Quite often, that’s us, too. But more than occasionally, there’s a TV on, airing what the broadcasters assure me is educational, quality programming. (For Canadians, there’s about to be a whole new channel of the stuff. Nickelodeon Canada has replaced Discovery Kids.
And my kids seem to be drawn inexorably to the shows that have the most cloyingly catchy themes around. Since we have a) TiVo and b) children with a startling knack for figuring out such gadgets as remote controls, those themes end up being repeated endlessly.
In some cases, I cope by getting into it; I can do a pretty decent performance of The Backyardigans‘ theme song.
In other cases, some part of my mind jumps to my defence, counteracting the carefully policed goodness of children’s culture with a little dose of darkness from the kind of stuff we watch after they’ve gone to bed.

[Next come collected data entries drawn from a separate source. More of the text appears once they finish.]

/-- The items of a batch in order: the counts written and ignored (R466). -/
def Dev.writeBatch (d : Dev) (who : Requester) (stop : Bool) (o : FabricObs) :
    List (Nat × Nat × Option Word × Option Word) → Nat → Nat → (Nat × Nat) × Dev
  | [], n, k => ((n, k), d)
  | x :: xs, n, k =>
    let r := d.writeItem who false x.2.1 (x.2.2.1.getD 0) (x.2.2.2.getD 0xFFFFFFFF#32) o
    if r.1 ∧ stop then ((n, k + 1), r.2)
    else if r.1 then r.2.writeBatch who stop o xs n (k + 1)
    else r.2.writeBatch who stop o xs (n + 1) k

/-- Items with a DATA of one word and at most one MASK each, the first TLV an ADDR. -/
def batchFault : Nat → Nat → Nat → List Tlv → Option Nat
  | _, _, _, [] => none
  | k, nd, nm, t :: ts =>
    if t.ty = Ty.addr then
      if t.num % 4 ≠ 0 ∨ (ts.takeWhile fun t => decide (t.ty ≠ Ty.addr)).all (fun t => decide (t.ty ≠ Ty.data)) then some k
      else batchFault (k + 1) 1 1 ts
    else if t.ty = Ty.data then (if nd = 0 ∨ t.len ≠ 4 then some k else batchFault (k + 1) 0 nm ts)
    else if nm = 0 then some k else batchFault (k + 1) nd 0 ts

/-- REG_WRITE_BATCH (R466): items written, items ignored. -/
def Dev.regBatch (d : Dev) (who : Requester) (p : Packet) (o : FabricObs) : Rep × Dev :=
  let items := writeItems 1 p.tlvs
  match batchFault 1 0 0 p.tlvs with
  | some k => (Rep.code 0x04 k, d)
  | none =>
    match items[1024]? with
    | some x => (Rep.code 0x04 x.1, d)
    | none =>
      let r := d.writeBatch who (testBit p.flags 1) o items 0 0
      (Rep.result [BitVec.ofNat 32 r.1.1, BitVec.ofNat 32 r.1.2], r.2)

end Sys2Proof.Machine
end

Like, say, Terminator: The Sarah Connor Chronicles.
Looking for you, doing lethal things, they’re
Try to hide
From the homicide
They’ll kill humanity
They’re ready to deploy
With orders to destroy-oy-oy-oy…
I’ll catch myself wondering whether I heard correctly – did Caillou really just threaten to wish his parents into the cornfield? Or I’ll start to imagine news headlines about how a feral chimpanzee attacked and killed his owner, ravaging him so badly he could only be identified by the remaining scraps of his yellow hat.
I can’t be the only one who does this… can I?